Perhaps the students who take the math course have greater mathematical ability, which gets them into college, and our particular course doesn’t matter. 

However, there is one trick we can use to get rid of all confounders: 
- We assume that students who get 79% and 81% are almost exactly the same, statistically speaking — they don’t really differ in mathematical ability. 
- The only way in which they differ is that the 81%ers got into the class and the 79%ers didn’t. 
- So, we can perform the following regression: 
    - The test score as the `“Running Variable”`
    - The 80% value as the `“Cutoff.”` 
    - `“Treated”` refers to whether we are above the `cutoff` (`1` if so, `0` if not), 
    - “(`Running` - `Cutoff`) x `Treated`” is just the product of the two. (It is used to detect any change in slope after the cutoff.) 
    
    
This regression assumes that there may be a linear relationship between the outcome $Y$ and the running variable and that this linear relationship may differ before and after the cutoff. However, we assume that any quadratic relationship (or higher polynomial terms) is not worth modeling here. 
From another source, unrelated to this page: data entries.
-- ==== Sys2Proof/Machine/Job.lean ====
section
/-! DEFINITION. Jobs: slots, completion runs, the copy engine, the gather unit and the Spinel layer, their
translation requests, errors and completion actions, and the instructions that wait for jobs
(R74 to R78, R293 to R316, R430). -/

namespace Sys2Proof.Machine

/-! ### Job slots (R293) -/

/-- The job in a slot of a core. -/
def State.job (s : State) (core slot : Nat) : Job := (s.core core).jobs.get {} slot
/-- The state with a job changed. -/
def State.modJob (s : State) (core slot : Nat) (f : Job → Job) : State :=
  s.modCore core fun c => { c with jobs := c.jobs.set slot (f (c.jobs.get {} slot)) }
/-- The state with one piece of a job changed. -/
def State.modPiece (s : State) (core slot idx : Nat) (f : Piece → Piece) : State :=
  s.modJob core slot fun j => { j with pieces := j.pieces.map fun p => if p.idx = idx then f p else p }
/-- The state with one piece of a job in another state. -/
def State.setPiece (s : State) (core slot idx : Nat) (st : PieceState) : State :=
  s.modPiece core slot idx fun p => { p with st := st }

/-- The lowest-numbered free slot of a core. -/
def Core.freeSlot (c : Core) : Option Nat :=
  (List.range 16).find? fun i => (c.jobs.get {} i).st == .free

/-- Whether the job in a slot is one of the present run of strand `n` (R293). -/
def State.jobOf (s : State) (n slot : Nat) : Bool :=
  let j := s.job (coreOf n) slot
  j.st != .free && j.strand == n && j.run == (s.strand n).run

/-- Whether the strand that issued a job is still in the run that issued it. -/
def State.jobLive (s : State) (j : Job) : Bool :=
  (s.strand j.strand).run == j.run && (s.strand j.strand).phase != .idle

/-- An error of a job found at `time`: the one with the lowest place is kept (R311). -/
def Job.note (j : Job) (idx : Nat) (c : Cause) (addr : Nat) (time : Word) : Job :=
  if j.err.isNone ∨ idx < j.errIdx then
    { j with err := some c.code, errIdx := idx, errAddr := BitVec.ofNat 64 addr, errTime := time }
  else j

/-! ### The completion run (R297) -/

/-- ACT of a completion word. -/
def compAct (w : Word) : Nat := w.toNat % 8
/-- JC of a completion word. -/
def compJc (w : Word) : Nat := w.toNat / 8 % 4

/-- A command with its completion run; the rest of the run is read only when ACT is not 0. -/
def State.withComp (s : State) (i : Instr) (b : GReg) (f : Word → Word → Word → Res) : Res :=
  let w := readG s.me b
  if b = 0 then f 0 0 0
  else if compAct w = 0 then f w 0 0
  else if budget s.me.code ≤ b.val + 2 then .trap .illegalInstruction (wordOf i)
  else if s.me.pend.any fun p => p.blocks { g := run b.val 3 } then .hold .operand
  else
    let r := readRun s.me b.val 3
    f w (r.getD 1 0) (r.getD 2 0)

/-! ### The checks of an engine command (R302) -/

/-- An engine command as it is issued: `limits` lists, in order, whether a limit is passed and the value
that passes it, `aligns` the addresses with their alignment, `strides` the strides with theirs, `ranges`
the ranges of R75 as (destination, first byte, length); `bounds` replaces the check of the ranges. -/
structure Cmd where
  kind : JobKind
  fn : Nat := 0
  desc : List Word := []
  limits : List (Bool × Word) := []
  aligns : List (Word × Nat) := []
  strides : List (Nat × Nat) := []
  ranges : List (Bool × Nat × Nat) := []
  bounds : Option (State → Option (Cause × Nat)) := none
  overlap : Bool := false

/-- The alignment that a completion action asks of its address (R298). -/
def actAlign (comp comp1 : Word) : List (Word × Nat) :=
  match compAct comp with
  | 1 => [(comp1, 8)]
  | 3 => [(comp1, 32)]
  | _ => []

/-- The scratchpad range of a completion action's address. -/
def actRange (comp comp1 : Word) : List (Nat × Nat) :=
  if 0x700000000000 ≤ comp1.toNat ∧ comp1.toNat < 0x800000000000 then
    (actAlign comp comp1).map fun x => (comp1.toNat, x.2)
  else []

/-- The bounds of a command's ranges (step 3 of R302). -/
def State.cmdBounds (s : State) (q : Cmd) : Option (Cause × Nat) :=
  match q.bounds with
  | some f => f s
  | none => (q.ranges.filter fun r => r.2.2 != 0).findSome? fun r => s.boundsCheck s.myCtx r.2.1 r.2.2

/-- The first check of R302 that an engine command fails. -/
def State.cmdFault (s : State) (comp comp1 : Word) (q : Cmd) : Option Res :=
  if compJc comp = 3 ∨ 6 ≤ compAct comp then some (.trap .illegalCombination comp)
  else
    match q.limits.find? (·.1) with
    | some (_, v) => some (.trap .illegalCombination v)
    | none =>
      match (q.aligns ++ actAlign comp comp1).find? fun x => x.1.toNat % x.2 != 0 with
      | some (v, _) => some (.trap .misaligned v)
      | none =>
        if q.strides.any fun x => x.1 % x.2 != 0 then some (.trapOpen .misaligned)
        else
          match (s.cmdBounds q).or
              ((actRange comp comp1).findSome? fun r => s.boundsCheck s.myCtx r.1 r.2) with
          | some (c, a) => some (.trap c (BitVec.ofNat 64 a))
          | none => if q.overlap then some (.trapOpen .illegalCombination) else none

/-- Free entries of a tile's range-lock table (R75). -/
def Tile.freeLocks (t : Tile) : Nat := 64 - t.locks.length

/-- The entries that a command registers (R75). -/
def Cmd.locks (q : Cmd) (t core slot ctx : Nat) : List RangeLock :=
  (q.ranges.filter fun r => r.2.2 != 0).map fun r =>
    { dst := r.1, lo := r.2.1, hi := r.2.1 + r.2.2 - 1, core := core % 8, job := slot, ctx := ctx, origin := t }

/-- A new job in a slot, with its ranges registered (R76, R293, R295). -/
def State.newJob (s : State) (slot : Nat) (comp comp1 comp2 : Word) (q : Cmd) : State :=
  let j : Job :=
    { st := .issued, kind := q.kind, strand := s.cur, run := s.me.run, ctx := s.myCtx, fn := q.fn,
      desc := q.desc, comp := comp, comp1 := comp1, comp2 := comp2, hidx := s.me.hidx,
      errTile := s.myTile, after := s.releaseSet s.cur }
  let s' := s.modTile s.myTile fun t =>
    { t with locks := t.locks ++ q.locks s.myTile s.myCore slot s.myCtx }
  (s'.modJob s.myCore slot fun _ => j).source s.myCtx

/-- An engine command issued: it is checked, it waits for a slot, for range-lock entries and for what
`room` asks, and then takes its slot; `enter` does what else its issue does (R293, R302). -/
def State.command (s : State) (d : GReg) (comp comp1 comp2 : Word) (q : Cmd)
    (room : State → Bool) (enter : State → Nat → State) : Res :=
  match s.cmdFault comp comp1 q with
  | some r => r
  | none =>
    match (s.core s.myCore).freeSlot with
    | none => .hold .jobSlots
    | some slot =>
      if (s.tile s.myTile).freeLocks < (q.locks 0 0 0 0).length then .hold .lockTable
      else if !room s then .hold .injection
      else s.putGAnd (enter (s.newJob slot comp comp1 comp2 q) slot) d (BitVec.ofNat 64 slot)

/-! ### Translation for engines (R309, R428, R431) -/

/-- What an engine's access finds at an address. -/
inductive EngX where
  | absent
  | fail (c : Cause) (addr : Nat)
  | ok (t : Target)
  deriving DecidableEq, Repr

/-- The checks and the translation of `n` bytes within one granule for a job of context `c` on core
`core`. -/
def State.engX (s : State) (c core va n : Nat) (need : Need) : EngX :=
  match s.boundsCheck c va n with
  | some (k, a) => .fail k a
  | none =>
    match s.resolve c core va need with
    | .absent => .absent
    | .denied => .fail .pagePermission va
    | .revoked => .fail .leaseRevoked va
    | .poisoned _ => .fail .poison va
    | .ok t => .ok t

/-! ### Reads and writes of engines (R83, R163, R311) -/

/-- Bytes an engine read: what could not be read, the bytes, and the positions whose unit held an
uncorrectable error. The bytes of such a unit are free values. -/
structure EngRead where
  cause : Option Cause := none
  bytes : List Byte := []
  bad : List Nat := []

/-- `n` bytes read by an engine. -/
def State.engineRead (s : State) (c : Nat) (t : Target) (n : Nat) : State × EngRead :=
  match t with
  | .mem pa key =>
    let s := s.correct c pa n
    let bs := s.readPlain pa key n
    let bad := (List.range n).filter fun i => s.poison.contains ((pa + i) / 8 * 8)
    if bad.isEmpty then (s, { bytes := bs })
    else
      let (s, fr) := s.freeBytes n
      (s, { bytes := (List.range n).map fun i => if bad.contains i then fr.getD i 0 else bs.getD i 0,
            bad := bad })
  | .lease i off key =>
    match s.peerRead i off key n with
    | (s, none) =>
      let (s, fr) := s.freeBytes n
      (s, { bytes := fr })
    | (s, some .poison) =>
      let (s, fr) := s.freeBytes n
      (s, { bytes := fr, bad := List.range n })
    | (s, some k) => (s, { cause := some k })

/-- Bytes written by an engine; positions in `bad` make their units poisoned. A unit that holds an
error and is covered only in part is not written. The result is the first failure with its position,
and the number of bytes written. -/
def State.engineWrite (s : State) (t : Target) (bs : List Byte) (bad : List Nat) :
    State × Option (Cause × Nat) × Nat :=
  match t with
  | .mem pa key =>
    let part := (unitsOf pa bs.length).filter fun u =>
      s.poison.contains u && !(coveredUnits pa bs.length).contains u
    let keep := (List.range bs.length).filter fun i => !part.contains ((pa + i) / 8 * 8)
    let lo := keep.headD 0
    let s := if keep.isEmpty then s else s.storeAt (pa + lo) key ((bs.drop lo).take keep.length)
    let us := ((bad.filter keep.contains).map fun i => (pa + i) / 8 * 8).eraseDups
    let s := if us.isEmpty then s else s.poisonUnits us
    let first := (List.range bs.length).find? fun i => part.contains ((pa + i) / 8 * 8)
    (s, first.map fun i => (.poison, i), keep.length)
  | .lease i off key =>
    match s.peerStore i off key bs with
    | (s, none) => (s, none, bs.length)
    | (s, some k) => (s, some (k, 0), 0)

/-! ### Translation service requests (R309, R430) -/

/-- The record of a request. -/
def TsrReq.record (r : TsrReq) : List Byte :=
  leBytes 8 r.va.toNat ++
  leBytes 8 (r.ctx % 256 + r.write.toNat * 2 ^ 8 + r.tile % 1024 * 2 ^ 9 + r.spinel.toNat * 2 ^ 19 +
    r.stack % 16 * 2 ^ 20) ++
  leBytes 8 (r.tag % 2 ^ 32) ++ leBytes 8 0

/-- Entries of a request ring. -/
def Tsr.entries (t : Tsr) : Nat := 2 ^ (t.base.toNat / 16 % 16)

/-- The oldest waiting request of an instance written to its ring, if there is room. -/
def State.writeTsr (s : State) (u : Nat) : State :=
  match s.tsrReqs.find? fun r => r.unit == u && !r.sent with
  | none => s
  | some r =>
    let t := s.tsr u
    if (t.tail - t.head).toNat < t.entries then
      let a := hostAddr (t.base.toNat / 4096 * 4096 + 32 * (t.tail.toNat % t.entries))
      let s := (s.writeRaw a r.record).modTsr u fun t => { t with tail := t.tail + 1 }
      { s with tsrReqs := s.tsrReqs.map fun x => if x.tag = r.tag then { x with sent := true } else x,
               msix := s.msix ++ [t.vec] }
    else s

/-- Waiting requests of an instance written while its ring has room. -/
def State.flushTsr (s : State) (u : Nat) : State := s.tsrReqs.foldl (fun s _ => s.writeTsr u) s

/-- A request made; the result is its tag. `stack` is the stack whose generator makes it. -/
def State.request (s : State) (who : TsrFor) (ctx t va : Nat) (write : Bool) (stack : Option Nat) :
    State × Nat :=
  let tag := s.nextId % 2 ^ 32
  let u := match stack with
    | some k => halfOf (stackTile k)
    | none => halfOf t
  let r : TsrReq :=
    { tag := tag, unit := u, who := who, va := BitVec.ofNat 64 va, ctx := ctx, write := write, tile := t,
      spinel := stack.isSome, stack := stack.getD 0 }
  ({ s with nextId := s.nextId + 1, tsrReqs := s.tsrReqs ++ [r] }.flushTsr u, tag)

/-! ### Pieces (R304, R308) -/

/-- Runs of bytes cut where the source or the destination enters another 64 KiB granule. -/
def cutAt : Nat → Nat → Nat → Nat → List (Nat × Nat × Nat)
  | 0, _, _, _ => []
  | fuel + 1, src, dst, n =>
    if n = 0 then []
    else
      let k := min n (min (65536 - src % 65536) (65536 - dst % 65536))
      (src, dst, k) :: cutAt fuel (src + k) (dst + k) (n - k)

/-- The runs of a copy of `n` bytes. -/
def cuts (src dst n : Nat) : List (Nat × Nat × Nat) := cutAt (2 * (n / 65536) + 4) src dst n

/-- Pieces numbered in order. -/
def numberPieces (l : List (Nat × Nat × Nat)) : List Piece :=
  l.mapIdx fun i x => { idx := i, src := BitVec.ofNat 64 x.1, dst := BitVec.ofNat 64 x.2.1, len := x.2.2 }

/-- A descriptor word of a job. -/
def Job.d (j : Job) (k : Nat) : Word := j.desc.getD k 0

/-- Row length and row count of CPY2. -/
def Job.rowsOf (j : Job) : Nat × Nat := ((j.d 2).toNat % 2 ^ 32, (j.d 2).toNat / 2 ^ 32)
/-- Source and destination strides of CPY2. -/
def Job.strides (j : Job) : Int × Int :=
  (sextNat 32 ((j.d 3).toNat % 2 ^ 32), sextNat 32 ((j.d 3).toNat / 2 ^ 32))

/-- An address moved by a signed distance, modulo 2^64. -/
def moveAddr (a : Word) (d : Int) : Nat := (a + BitVec.ofInt 64 d).toNat

/-- Row bytes and count of CPYF, GATH and SCAT. -/
def Job.table (j : Job) : Nat × Nat :=
  let v := (if j.kind = .cpyf then j.d 2 else j.d 3).toNat
  (v % 2 ^ 16, v / 2 ^ 16 % 2 ^ 32)

/-- Row pieces of a gather or scatter from its indices; an index that could not be read forms no row. -/
def Job.rowPieces (j : Job) (idx : List (Option Nat)) : List Piece :=
  let w := j.table.1
  (idx.mapIdx fun i o => o.map fun v =>
    let row : Word := j.d 1 + BitVec.ofNat 64 v * j.d 4
    let slot : Word := j.d 2 + BitVec.ofNat 64 (i * w)
    let p : Piece := if j.kind = .gath then { idx := i, src := row, dst := slot, len := w }
      else { idx := i, src := slot, dst := row, len := w }
    p).filterMap id

/-- The pieces of a job that starts, and what its index vector met (R308). -/
def State.startPieces (s : State) (core : Nat) (j : Job) : State × List Piece × List (Nat × Cause × Nat) :=
  let S := (j.d 0).toNat
  let D := (j.d 1).toNat
  let copy := fun (l : List (Nat × Nat × Nat)) => (s, numberPieces l, ([] : List (Nat × Cause × Nat)))
  let gather :=
    let esz := if j.fn % 2 = 1 then 8 else 4
    let n := j.table.2
    match s.engX j.ctx core S (n * esz) needR with
    | .ok (.mem pa key) =>
      let s := s.correct j.ctx pa (n * esz)
      let bs := s.readPlain pa key (n * esz)
      let bad := (List.range n).filter fun i => s.poisoned (pa + i * esz) esz
      let idx := (List.range n).map fun i =>
        if bad.contains i then none else some (leNat ((bs.drop (i * esz)).take esz))
      (s, j.rowPieces idx, bad.map fun i => (i, .poison, S + i * esz))
    | .ok (.lease _ _ _) => (s, [], [])
    | .absent => (s, [], [(0, .pageAbsent, S)])
    | .fail c a => (s, [], [(0, c, a)])
  match j.kind with
  | .cpy => copy (cuts S D (j.d 2).toNat)
  | .cpy2 =>
    let (n, rows) := j.rowsOf
    let (ss, ds) := j.strides
    copy ((List.range rows).flatMap fun (r : Nat) =>
      cuts (moveAddr (j.d 0) (ss * r)) (moveAddr (j.d 1) (ds * r)) n)
  | .cpyf => copy (cuts S S (j.table.1 * j.table.2))
  | .gath => gather
  | .scat => gather
  | .mma => copy []
  | .mmag => copy []
  | .mst => copy []
  | .gload => copy []

/-! ### Forming and performing a piece -/

/-- What a piece finds when its addresses are translated: an absent page with the access that met it,
a failure, or the runs to copy as (source, destination, their addresses, bytes). -/
inductive PieceX where
  | absent (va : Nat) (write : Bool)
  | fail (c : Cause) (addr : Nat)
  | ok (l : List (Target × Target × Nat × Nat × Nat))
  deriving DecidableEq, Repr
$ Y \; = \; \beta_0 + \beta_1 (\text{Running - Cutoff}) + \beta_2 \cdot \text{Treated} + \beta_3 (\text{Running - Cutoff}) \cdot \text{Treated} + \epsilon$

Or

$ Y \; = \;  \beta_0 + \beta_1 (\text{Test Score - Cutoff}) +  \beta_2 \cdot \text{Takes Course} + \beta_3 (\text{Test Score - Cutoff}) \cdot \text{Takes Course} + \epsilon$

If we used a very narrow window before and after the Cutoff (say, 79.9% to 80.1%) then it is unlikely that we would need $\beta_1$ or $\beta_2$ at all — the range of the running variable (test score) would be so small that no effect would exist. 

However, this would require us to have an enormous amount of data. 

On the other hand, if we had less data, we could use a wider window around the cutoff and accept polynomial terms. Maybe we’d prefer a window of 75% to 85%. But this could also risk overfitting. 

## Knowledge Check: Instrumental Variables and Regression Discontinuity
1. Why might higher-order polynomial terms (e.g., quadratic, cubic) be avoided in a regression discontinuity design?
- They can lead to overfitting, especially when data near the cutoff is limited. 
- When data is limited, complex models lead to overfitting. Extra polynomial terms might make the model too complex. 
2. In the reading, why is weather ($Z$) a valid instrumental variable?
- Correct: Because it affects deer behavior but is uncorrelated with pesticide use and does not directly affect flowers.
- An instrumental variable must affect $X$ but must not directly affect $Y$ and must not affect confounders ($W$) at all. 
3. What is the tradeoff involved in choosing a very narrow window (e.g., 79.9% to 80.1%) around the cutoff in regression discontinuity design (RDD)?
- Correct: You avoid needing a regression model with a trend but require a much larger dataset.
- You no longer need a trend because the window is so short that the outcome doesn’t change very much except at the cutoff.